=== Begin Enclosure ===

-- ==== Sys2Proof/Machine/Launch.lean ====
section
/-!
DEFINITION. Launching and growing, where a strand stands, tile queues, timed reads, phases, spinning (R244, R245, R251 to
R255, R260, R261), and the resume after pre-emption (R33, R37, R417).
-/
namespace Sys2Proof.Machine

/-! ### Launching and growing (R244, R245) -/

/-- The child mode of a context's launch. -/
def childMode (s : State) (c : BitVec 16) : Nat :=
  match launchOf s c with
  | some r => r.child.toNat
  | none => 0

/-- LAUNCH (R244): it commits, a release at module scope, and gives up its weight; the home answers. The
record's address is checked at issue (log entry 86). -/
def execLaunch (x : RRRR) : State → Host.Outcome State Fault Refusal := runOp do
  commitPlace (.launch x)
  let a ← readSel x.a
  let b ← readSel x.b
  let c ← readSel x.c
  let s ← get
  let w := s.cur.wcur.toNat
  require (childMode s s.cur.ctx == 1) .protect (opInfo 21 a.toNat false)
  require (c != 0 && decide (c.toNat < w)) .weightFine (opInfo 2 c.toNat false)
  let p ← checkAccess 2 64 64 .both false a
  let r ← checkAccess 1 8 8 .write false (b + 8)
  settleStores
  release 3
  evictPlace p.loc 64
  evictPlace r.loc 8
  let pa ← match p.loc with
    | .mem ca => pure ca
    | .config off => pure (0x200000000000 + off)
    | _ => trapWith .protect (memInfo 0 2 (a.toNat % 2 ^ 56) false)
  let (tag, dest) ← reserve x.d
  modCur fun y => { y with wcur := BitVec.ofNat 48 (w - c.toNat), launches := y.launches + 1 }
  let s ← get
  emitOp (.launchAtHome
    ⟨s.turn, tag, dest, s.cur.gpc, a.setWidth 56, pa, rootOf s s.turn, s.cur.sup, b.setWidth 56, c.setWidth 48, s.cur.ctx⟩)
  finishCommit x.st

/-- What a LAUNCH that launches nothing gives back to its strand. -/
def giveBack (s : State) (h : HartId) (given : BitVec 48) : State :=
  let x := slotOf s h
  setSlot s h { x with wcur := x.wcur + given, launches := x.launches - 1 }

/-- The packet of a launch record and context (R350). DESIGN CHOICE (log entry 128): an address that is not a multiple of 128
goes into the packet as it is, and the dispatcher refuses it (REASON 6); R244 names no check of it. -/
def launchPacket (ctx : BitVec 16) (record : Addr) : Nat := ctx.toNat * 2 ^ 48 + record.toNat % 2 ^ 48

/-- LAUNCH_AT_HOME (R244): with room in the ring, the record's weight field is written and the packet enqueued, as one
step. After a refusal with no LAUNCH left on its way, the failures kept for the slot come up again, the older ones first
(R424). -/
def execLaunchAtHome (r : LaunchReq) (s : State) : Host.Outcome State Fault Refusal :=
  let l := unitLoc r.pa
  let refuse (s : State) (c : Cause) (reason : Nat) (at_ : Option Nat) : State :=
    let s := giveBack (lateTrap s r.h c reason 2 (BitVec.ofNat 56 (at_.getD r.va.toNat)) ⟨r.tpc, r.tag⟩) r.h r.given
    if (slotOf s r.h).launches = 0 then retryFaults s r.h else s
  let status (s : State) (v : Nat) : State := emit s (.launchStatus ⟨r.h, r.tag, r.dest, w64 v, 0⟩ r.given)
  let s := evictHeader s r.h l
  if headerPoisoned s l then stepTo (refuse s .memerr 0 none)
  else
    let s := touchHeader (evictEntry s r.h l r.root r.sup .enq 0) l
    match enqHome s l r.root r.sup (launchPacket r.ctx r.record) with
    | .refuse c reason ring => stepTo (refuse (noteRing s l r.root ring) c reason ring)
    | .value 0 s' =>
      let total := r.record.toNat + 8
      match walk s r.root total with
      | .mapped pa _ _ =>
        let s' := evictOf s' r.h (canonPa pa) 8
        stepTo (status (afterEnq (homeWrite s' (canonPa pa) (natBytes 8 r.given.toNat)) l) 0)
      | _ => stepTo (refuse (noteRing s l r.root (some total)) .page 0 (some total))
    | .value v s' => stepTo (status s' v)

/-- LAUNCH_STATUS (R244): a status other than 0 gives the weight back. -/
def execLaunchStatus (r : Delivery) (given : BitVec 48) (s : State) : Host.Outcome State Fault Refusal :=
  let x := slotOf s r.h
  let s := if r.val = 0 then setSlot s r.h { x with launches := x.launches - 1 } else giveBack s r.h given
  stepTo (deliver (if (slotOf s r.h).launches = 0 then retryFaults s r.h else s) r)

/-- GROW (R245): the home mints the new groups' weight, and their indices join the pending ones. -/
def execGrow (x : RR) : State → Host.Outcome State Fault Refusal := runOp do
  commitPlace (.grow x)
  let a ← readSel x.a
  let s ← get
  let c := s.cur.ctx
  let n := a.toNat
  require (childMode s c == 2) .protect (opInfo 21 n false)
  match ctxOf s c with
  | none => trapWith .protect (opInfo 21 n false)
  | some k =>
    let first := k.groups + k.grown
    let fits := n ≠ 0 ∧ n ≤ 65535 ∧ first + n < 2 ^ 32
    require (!(decide fits && homePoisoned s c)) .memerr (memInfo 0 2 (homeRecord s c) false)
    let minted := if fits then mintWeight s c (n * k.share) else none
    match minted with
    | none => produceNow x.d allOnes
    | some s' =>
      let q := queueAt s' k.queue
      let new : Pending := ⟨c, k.rec_, false, (List.range n).map fun i => (first + i, k.share), [], s.clock⟩
      set (setQueue (setCtx s' c { k with grown := k.grown + n }) k.queue { q with pending := q.pending ++ [new] })
      produceNow x.d (w64 first)
    finishCommit x.st

/-! ### Where a strand stands (R251 to R253) -/

/-- The placement of the executing strand. -/
def curPlacement : Op (Option Placement) := do
  let s ← get
  return placementOf s (agentOf s.turn) s.cur.ctx

/-- The value of a COORD selector (R251). -/
def coordOf (p : Placement) (crec : W) (u : Nat) : W :=
  if u ≤ 7 then w64 (p.coords.getD u 0)
  else match u with
    | 8 => w64 p.member
    | 9 => w64 p.gidx
    | 10 => w64 p.group
    | 11 => w64 p.gcores
    | 12 => crec
    | _ => 0

/-- COORD (R251). -/
def execCoord (x : RR) : State → Host.Outcome State Fault Refusal := runOp do
  let a ← readSel x.a
  let y ← curSlot
  let v := match ← curPlacement with
    | some p => coordOf p y.crec a.toNat
    | none => 0
  produce x.d v 2
  finish x.st

/-- The start and count of part `x` of `parts` of a length, in whole grains (R252). -/
def sliceOf (grain length parts x : Nat) : Nat × Nat :=
  let g := Nat.max grain 1
  let units := (length + g - 1) / g
  let base := units / parts
  let extra := units % parts
  let first := x * base + Nat.min x extra
  let n := base + if x < extra then 1 else 0
  (first * g, Nat.min (n * g) (length - first * g))

/-- SLICE (R252). -/
def execSlice (x : RR) : State → Host.Outcome State Fault Refusal := runOp do
  let a ← readSel x.a
  let j := field a.toNat 3 0
  let sel := field a.toNat 7 4
  let p ← curPlacement
  let (at_, parts) := match p with
    | none => (0, 0)
    | some p => if sel < 8 then (p.coords.getD sel 0, p.exts.getD sel 0) else (p.member, p.mcount)
  if 8 < sel ∨ parts = 0 then produce x.d 0 2
  else
    let q ← localPlace (16 * j) 16 false 0
    let bs ← loadAt q 16 0 (16 * j)
    let (start, count) := sliceOf (dword bs 0) (dword bs 8) parts at_
    produce x.d (w64 (if bitOf a.toNat 8 then count else start)) 2
  finish x.st

/-- The value of a GEOM selector for core `g` of a group (R29, R253). -/
def geomOf (geom : W) (g u : Nat) : Nat :=
  let v := geom.toNat
  let cw := field v 51 48
  if cw = 0 then 0
  else
    let row0 := g / cw * field v 39 32 * 32
    let col0 := g % cw * field v 47 40 * 32
    match u with
    | 0 => row0
    | 1 => Nat.min (field v 39 32 * 32) (field v 15 0 - row0)
    | 2 => col0
    | 3 => Nat.min (field v 47 40 * 32) (field v 31 16 - col0)
    | _ => 0

/-- GEOM (R253). -/
def execGeom (x : RR) : State → Host.Outcome State Fault Refusal := runOp do
  let a ← readSel x.a
  let y ← curSlot
  let g := match ← curPlacement with
    | some p => p.group
    | none => 0
  produce x.d (w64 (geomOf y.geom g a.toNat)) 2
  finish x.st

/-! ### Tile queues (R254) -/

/-- TQINIT (R254). -/
def execTqinit (x : AB) : State → Host.Outcome State Fault Refusal := runOp do
  commitPlace (.tqinit x)
  let a ← readSel x.a
  let b ← readSel x.b
  let s ← get
  let c := clusterOf (agentOf s.turn)
  let k := clusterAt s c
  let t : TileQueue := ⟨s.cur.ctx, a, b⟩
  if k.tileQ.any fun q => q.ctx == s.cur.ctx then
    set (setCluster s c { k with tileQ := k.tileQ.map fun q => if q.ctx = s.cur.ctx then t else q })
  else
    require (decide (k.tileQ.length < 8)) .queue (opInfo 3 a.toNat false)
    set (setCluster s c { k with tileQ := k.tileQ ++ [t] })
  finishCommit x.st

/-- FETCHT (R254). -/
def execFetcht (x : RR) : State → Host.Outcome State Fault Refusal := runOp do
  commitPlace (.fetcht x)
  let a ← readSel x.a
  let s ← get
  let c := clusterOf (agentOf s.turn)
  let k := clusterAt s c
  match k.tileQ.find? fun q => q.ctx == s.cur.ctx with
  | none => produceNow x.d allOnes
  | some q =>
    if q.next < q.fin then
      let next := w64 (Nat.min (q.next.toNat + Nat.max a.toNat 1) q.fin.toNat)
      let step (t : TileQueue) : TileQueue := if t.ctx = q.ctx then { t with next := next } else t
      set (setCluster s c { k with tileQ := k.tileQ.map step })
      produceNow x.d q.next
    else produceNow x.d allOnes
  finishCommit x.st

/-! ### Timed reads, phases, spinning (R255, R260, R261) -/

/-- NREAD (R255); whether the value arrives in time is open (log entry 10). -/
def execNread (x : RAC) : State → Host.Outcome State Fault Refusal := runOp do
  let a ← readSel x.a
  let c ← readSel x.c
  let bs ← loadVa 0 4 4 a
  let (tag, dest) ← reserve x.d
  let s ← get
  if c = 0 ∨ Config.nreadInTime (freeStamp s) then emitOp (.loadResponse ⟨s.turn, tag, dest, leWord bs, 0⟩)
  else emitOp (.nreadTimeout ⟨s.turn, tag, dest, leWord bs, 0⟩)
  finish x.st

/-- NREAD_TIMEOUT (R255): all ones is pushed and the late value discarded. -/
def execNreadTimeout (r : Delivery) (s : State) : Host.Outcome State Fault Refusal :=
  stepTo (deliver s { r with val := allOnes })

/-- PHASE (R260). -/
def execPhase (x : B1) : State → Host.Outcome State Fault Refusal := runOp do
  commitPlace (.phase x)
  let b ← readSel x.b
  match ← curPlacement with
  | none => trapWith .protect (opInfo 23 b.toNat false)
  | some p =>
    openPhase p b
    finishCommit x.st

/-- PHEND (R260). -/
def execPhend (x : N0) : State → Host.Outcome State Fault Refusal := runOp do
  commitPlace (.phend x)
  settlePhase
  modify fun s => { s with cur := { s.cur with phcnt := phNow s.cur s.clock, phAt := s.clock, phopen := false } }
  finishCommit x.st

/-- SPINW (R261): it waits at issue, rereading the word, until the word differs. -/
def execSpinw (x : AB) : State → Host.Outcome State Fault Refusal := runOp do
  noDelaySlot (.spinw x)
  let a ← readSel x.a
  let b ← readSel x.b
  let p ← checkAccess 0 8 8 .read true a
  evictPlace p.loc 8
  let bs ← loadAt p 8 0 (a.toNat % 2 ^ 56)
  if leWord bs = b then waitWith rotateIfDue
  else
    acquire 4
    finishCommit x.st

/-! ### The resume after pre-emption (R33, R37, R417) -/

/-- The slot with what its save area and its core kept of the strand. -/
def resumedSlot (s : State) (core off : Nat) (saved : Option Saved) (x : Slot) : Slot :=
  let area := poolRead s core off 256
  let x := restorePhase area s.clock (restoreScalars area x)
  let x := restoreVectors s core off (field (dword area 0x68) 41 33) x
  let x := { x with
    vgrant := 0, resumed := false, runAt := s.clock, hltaken := false, hold := some (s.clock + 65536), entryCtx := x.ctx,
    overwritten := [] }
  match saved with
  | some v =>
    { x with
      crec := v.crec
      landing := v.landing
      quiesce := v.quiesce
      phsent := v.phsent
      failed := v.failed
      overwritten := v.overwritten }
  | none => x

/-- The lease that the save area says was held, asked for again. -/
def requestLease (s : State) (h : HartId) (word : Nat) : State :=
  if bitOf word 28 then
    let c := clusterOf (agentOf h)
    let k := clusterAt s c
    let x := slotOf s h
    let s := setSlot s h { x with lreq := some (BitVec.ofNat 7 (field word 22 16), BitVec.ofNat 11 (field word 10 0)) }
    setCluster s c { k with leaseWait := k.leaseWait ++ [h], grantAt := Nat.max k.grantAt (s.tick + 1) }
  else s

/-- PREEMPT_RESUME (R33, R37, R417): the strand's state comes back from its save area, the messages and updates of its
context are taken again, its lease is requested; a broken subscription traps before the first instruction. A poisoned
save area is a crash of the resident kernel, which saved there (R344, R439; log entry 80). -/
def execPreemptResume (h : HartId) (s : State) : Host.Outcome State Fault Refusal :=
  let a := agentOf h
  let x := slotOf s h
  match (if x.resumed then placementOf s a x.ctx else none) with
  | none => stepTo s
  | some p =>
    let off := saveOffset (isH h) x.partw x.pbase
    let area := poolRead s a off 256
    let word := dword area 0x58
    if poisonedPool s a off (if field (dword area 0x68) 41 33 = 0 then 1024 else 1024 + 2048 * vmaxOf x.partw) then
      stepTo (kernelCrash s 1)
    else
    let s := setSlot s h (resumedSlot s a off (if isH h then p.savedH else p.savedL) x)
    let p := if isH h then { p with savedH := none } else { p with savedL := none }
    let s := endAbsence (setPlacement s a p) a x.ctx
    let s := requestLease (noteRun s a (isH h) x.ctx) h word
    match brokenHandles s a x.ctx with
    | [] => stepTo (retryFaults s h)
    | b :: bs => stepTo (takeTrap s h .subLost (w64 ((bs.length + 1) * 2 ^ 32 + b.2 % 2 ^ 30)) none)

end Sys2Proof.Machine
end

=== End Enclosure ===

_What to produce_
The answer is the run of lines above from the line containing "let s := giveBack" through the line containing "match ctxOf s c with", copied exactly and alone.

_Output of the exercise_
    let s := giveBack (lateTrap s r.h c reason 2 (BitVec.ofNat 56 (at_.getD r.va.toNat)) ⟨r.tpc, r.tag⟩) r.h r.given
    if (slotOf s r.h).launches = 0 then retryFaults s r.h else s
  let status (s : State) (v : Nat) : State := emit s (.launchStatus ⟨r.h, r.tag, r.dest, w64 v, 0⟩ r.given)
  let s := evictHeader s r.h l
  if headerPoisoned s l then stepTo (refuse s .memerr 0 none)
  else
    let s := touchHeader (evictEntry s r.h l r.root r.sup .enq 0) l
    match enqHome s l r.root r.sup (launchPacket r.ctx r.record) with
    | .refuse c reason ring => stepTo (refuse (noteRing s l r.root ring) c reason ring)
    | .value 0 s' =>
      let total := r.record.toNat + 8
      match walk s r.root total with
      | .mapped pa _ _ =>
        let s' := evictOf s' r.h (canonPa pa) 8
        stepTo (status (afterEnq (homeWrite s' (canonPa pa) (natBytes 8 r.given.toNat)) l) 0)
      | _ => stepTo (refuse (noteRing s l r.root (some total)) .page 0 (some total))
    | .value v s' => stepTo (status s' v)

/-- LAUNCH_STATUS (R244): a status other than 0 gives the weight back. -/
def execLaunchStatus (r : Delivery) (given : BitVec 48) (s : State) : Host.Outcome State Fault Refusal :=
  let x := slotOf s r.h
  let s := if r.val = 0 then setSlot s r.h { x with launches := x.launches - 1 } else giveBack s r.h given
  stepTo (deliver (if (slotOf s r.h).launches = 0 then retryFaults s r.h else s) r)

/-- GROW (R245): the home mints the new groups' weight, and their indices join the pending ones. -/
def execGrow (x : RR) : State → Host.Outcome State Fault Refusal := runOp do
  commitPlace (.grow x)
  let a ← readSel x.a
  let s ← get
  let c := s.cur.ctx
  let n := a.toNat
  require (childMode s c == 2) .protect (opInfo 21 n false)
  match ctxOf s c with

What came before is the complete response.